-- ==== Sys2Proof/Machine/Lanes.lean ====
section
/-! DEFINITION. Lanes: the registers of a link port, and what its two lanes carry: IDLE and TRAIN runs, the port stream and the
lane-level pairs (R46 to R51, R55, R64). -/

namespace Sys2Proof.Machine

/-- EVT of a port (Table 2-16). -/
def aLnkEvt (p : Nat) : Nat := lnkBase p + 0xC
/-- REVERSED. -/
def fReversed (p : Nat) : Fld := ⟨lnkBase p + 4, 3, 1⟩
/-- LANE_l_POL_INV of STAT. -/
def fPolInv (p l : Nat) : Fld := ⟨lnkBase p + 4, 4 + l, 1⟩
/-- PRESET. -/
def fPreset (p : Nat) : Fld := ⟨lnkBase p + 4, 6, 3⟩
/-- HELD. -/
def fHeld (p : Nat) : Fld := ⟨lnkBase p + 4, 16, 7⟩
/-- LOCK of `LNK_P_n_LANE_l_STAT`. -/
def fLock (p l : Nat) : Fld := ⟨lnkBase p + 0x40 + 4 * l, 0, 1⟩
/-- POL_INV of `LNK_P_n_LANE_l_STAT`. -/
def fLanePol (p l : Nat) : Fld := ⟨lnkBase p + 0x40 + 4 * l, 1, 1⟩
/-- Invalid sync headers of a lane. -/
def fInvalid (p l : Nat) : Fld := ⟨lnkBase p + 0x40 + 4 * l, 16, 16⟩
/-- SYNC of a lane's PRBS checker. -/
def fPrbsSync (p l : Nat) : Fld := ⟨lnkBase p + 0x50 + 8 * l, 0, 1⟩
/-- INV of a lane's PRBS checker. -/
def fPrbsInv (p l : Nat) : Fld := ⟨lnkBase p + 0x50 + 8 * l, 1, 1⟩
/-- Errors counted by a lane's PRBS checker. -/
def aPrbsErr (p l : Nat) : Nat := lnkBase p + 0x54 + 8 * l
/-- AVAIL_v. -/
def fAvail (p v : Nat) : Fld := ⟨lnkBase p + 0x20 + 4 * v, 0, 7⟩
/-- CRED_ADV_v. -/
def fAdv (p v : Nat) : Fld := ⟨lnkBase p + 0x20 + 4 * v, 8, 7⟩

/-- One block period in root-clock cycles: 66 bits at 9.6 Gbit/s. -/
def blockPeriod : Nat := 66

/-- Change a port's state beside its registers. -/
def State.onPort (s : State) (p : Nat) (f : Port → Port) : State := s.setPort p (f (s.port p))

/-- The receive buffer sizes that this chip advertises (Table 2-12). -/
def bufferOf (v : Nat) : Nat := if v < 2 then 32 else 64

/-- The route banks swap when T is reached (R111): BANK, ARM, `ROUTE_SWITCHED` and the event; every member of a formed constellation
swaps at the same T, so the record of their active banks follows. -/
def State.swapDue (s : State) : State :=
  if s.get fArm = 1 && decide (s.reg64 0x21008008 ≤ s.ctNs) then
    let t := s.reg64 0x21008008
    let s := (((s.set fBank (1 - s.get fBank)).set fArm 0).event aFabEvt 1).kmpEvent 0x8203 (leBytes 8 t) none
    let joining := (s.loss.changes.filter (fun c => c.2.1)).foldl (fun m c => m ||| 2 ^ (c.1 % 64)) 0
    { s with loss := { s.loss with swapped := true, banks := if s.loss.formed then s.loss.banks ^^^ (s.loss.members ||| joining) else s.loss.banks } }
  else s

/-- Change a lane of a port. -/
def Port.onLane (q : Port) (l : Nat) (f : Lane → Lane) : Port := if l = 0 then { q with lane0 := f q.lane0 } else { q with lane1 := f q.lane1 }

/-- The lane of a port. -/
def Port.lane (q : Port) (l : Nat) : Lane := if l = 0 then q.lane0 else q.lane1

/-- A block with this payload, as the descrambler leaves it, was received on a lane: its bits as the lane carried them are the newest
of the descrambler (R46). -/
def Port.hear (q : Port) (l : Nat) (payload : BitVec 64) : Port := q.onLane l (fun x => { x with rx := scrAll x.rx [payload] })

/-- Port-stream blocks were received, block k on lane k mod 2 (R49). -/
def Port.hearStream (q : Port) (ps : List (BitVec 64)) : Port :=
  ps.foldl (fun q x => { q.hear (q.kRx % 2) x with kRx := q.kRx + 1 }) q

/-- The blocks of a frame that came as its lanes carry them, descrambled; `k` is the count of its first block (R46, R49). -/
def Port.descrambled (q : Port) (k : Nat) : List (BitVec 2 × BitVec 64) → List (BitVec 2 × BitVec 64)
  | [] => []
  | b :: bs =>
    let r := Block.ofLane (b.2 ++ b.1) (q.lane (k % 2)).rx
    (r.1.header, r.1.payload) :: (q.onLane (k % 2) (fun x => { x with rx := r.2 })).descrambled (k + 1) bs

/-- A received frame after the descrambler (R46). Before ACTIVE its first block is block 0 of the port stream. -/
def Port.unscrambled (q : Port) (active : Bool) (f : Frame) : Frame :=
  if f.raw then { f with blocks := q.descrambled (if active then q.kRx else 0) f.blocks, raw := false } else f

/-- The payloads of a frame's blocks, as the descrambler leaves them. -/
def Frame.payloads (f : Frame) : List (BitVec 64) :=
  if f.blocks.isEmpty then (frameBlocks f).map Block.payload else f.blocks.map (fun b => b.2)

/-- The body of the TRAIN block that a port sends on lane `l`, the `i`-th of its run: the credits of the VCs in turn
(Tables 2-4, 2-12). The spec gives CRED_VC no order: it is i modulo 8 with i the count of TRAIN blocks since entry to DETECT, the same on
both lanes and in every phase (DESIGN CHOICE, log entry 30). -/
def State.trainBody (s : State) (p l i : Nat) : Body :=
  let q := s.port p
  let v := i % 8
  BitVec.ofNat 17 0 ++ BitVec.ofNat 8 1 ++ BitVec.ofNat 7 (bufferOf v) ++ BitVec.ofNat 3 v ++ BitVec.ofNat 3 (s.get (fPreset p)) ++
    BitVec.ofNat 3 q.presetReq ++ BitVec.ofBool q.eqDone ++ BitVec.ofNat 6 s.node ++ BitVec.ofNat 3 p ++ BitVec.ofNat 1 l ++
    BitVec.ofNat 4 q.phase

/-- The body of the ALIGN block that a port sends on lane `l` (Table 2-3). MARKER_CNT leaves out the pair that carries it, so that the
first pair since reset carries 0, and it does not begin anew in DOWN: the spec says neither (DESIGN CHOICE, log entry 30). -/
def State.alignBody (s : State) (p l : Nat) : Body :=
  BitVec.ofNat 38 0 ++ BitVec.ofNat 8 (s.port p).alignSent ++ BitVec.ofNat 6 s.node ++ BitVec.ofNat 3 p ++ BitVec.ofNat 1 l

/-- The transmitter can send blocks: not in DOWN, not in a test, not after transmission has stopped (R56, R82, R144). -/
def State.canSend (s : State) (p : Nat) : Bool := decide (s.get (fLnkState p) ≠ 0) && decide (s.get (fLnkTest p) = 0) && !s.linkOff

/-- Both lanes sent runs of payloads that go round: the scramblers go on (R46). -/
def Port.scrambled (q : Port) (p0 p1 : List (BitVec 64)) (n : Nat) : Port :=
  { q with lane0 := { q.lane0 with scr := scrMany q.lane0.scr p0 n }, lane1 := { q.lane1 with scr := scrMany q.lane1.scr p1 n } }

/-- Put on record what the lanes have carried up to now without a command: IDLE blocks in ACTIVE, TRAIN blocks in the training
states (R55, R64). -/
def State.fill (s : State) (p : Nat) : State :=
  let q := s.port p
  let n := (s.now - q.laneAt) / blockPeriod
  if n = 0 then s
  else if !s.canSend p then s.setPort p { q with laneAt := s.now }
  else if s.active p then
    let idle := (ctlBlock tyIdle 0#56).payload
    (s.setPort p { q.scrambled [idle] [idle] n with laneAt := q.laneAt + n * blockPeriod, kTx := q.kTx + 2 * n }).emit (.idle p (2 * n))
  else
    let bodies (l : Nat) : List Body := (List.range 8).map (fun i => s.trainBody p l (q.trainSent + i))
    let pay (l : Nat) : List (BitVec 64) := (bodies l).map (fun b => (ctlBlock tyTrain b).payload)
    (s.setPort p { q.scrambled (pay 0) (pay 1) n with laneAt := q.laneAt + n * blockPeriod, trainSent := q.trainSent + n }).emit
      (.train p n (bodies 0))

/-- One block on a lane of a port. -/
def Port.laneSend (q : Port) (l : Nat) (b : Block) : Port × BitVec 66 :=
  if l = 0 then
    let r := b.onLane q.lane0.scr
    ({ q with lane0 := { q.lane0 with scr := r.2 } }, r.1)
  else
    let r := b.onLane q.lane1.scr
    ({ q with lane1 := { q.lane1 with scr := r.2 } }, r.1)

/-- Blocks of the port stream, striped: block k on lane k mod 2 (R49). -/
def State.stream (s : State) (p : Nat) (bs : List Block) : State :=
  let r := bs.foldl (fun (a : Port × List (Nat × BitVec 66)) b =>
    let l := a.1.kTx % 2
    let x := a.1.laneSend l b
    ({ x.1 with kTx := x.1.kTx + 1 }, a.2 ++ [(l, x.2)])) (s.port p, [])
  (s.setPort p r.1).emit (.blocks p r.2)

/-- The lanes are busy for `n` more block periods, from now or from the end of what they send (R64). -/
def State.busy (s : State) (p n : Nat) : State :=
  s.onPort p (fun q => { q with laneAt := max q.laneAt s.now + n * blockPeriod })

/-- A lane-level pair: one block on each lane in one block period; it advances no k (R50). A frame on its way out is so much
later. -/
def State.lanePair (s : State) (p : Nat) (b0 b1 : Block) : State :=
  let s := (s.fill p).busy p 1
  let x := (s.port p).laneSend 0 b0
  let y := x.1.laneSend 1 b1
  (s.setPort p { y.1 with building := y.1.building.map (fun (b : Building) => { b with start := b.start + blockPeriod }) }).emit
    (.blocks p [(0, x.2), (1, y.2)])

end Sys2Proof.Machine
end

→ **Task to complete**:
The reply should hold only the lines of the listing above starting at the line containing "s with loss" and ending at the line containing "def Port.hear (q", exactly as written.

→ **Exercise response**:
    { s with loss := { s.loss with swapped := true, banks := if s.loss.formed then s.loss.banks ^^^ (s.loss.members ||| joining) else s.loss.banks } }
  else s

/-- Change a lane of a port. -/
def Port.onLane (q : Port) (l : Nat) (f : Lane → Lane) : Port := if l = 0 then { q with lane0 := f q.lane0 } else { q with lane1 := f q.lane1 }

/-- The lane of a port. -/
def Port.lane (q : Port) (l : Nat) : Lane := if l = 0 then q.lane0 else q.lane1

/-- A block with this payload, as the descrambler leaves it, was received on a lane: its bits as the lane carried them are the newest
of the descrambler (R46). -/
def Port.hear (q : Port) (l : Nat) (payload : BitVec 64) : Port := q.onLane l (fun x => { x with rx := scrAll x.rx [payload] })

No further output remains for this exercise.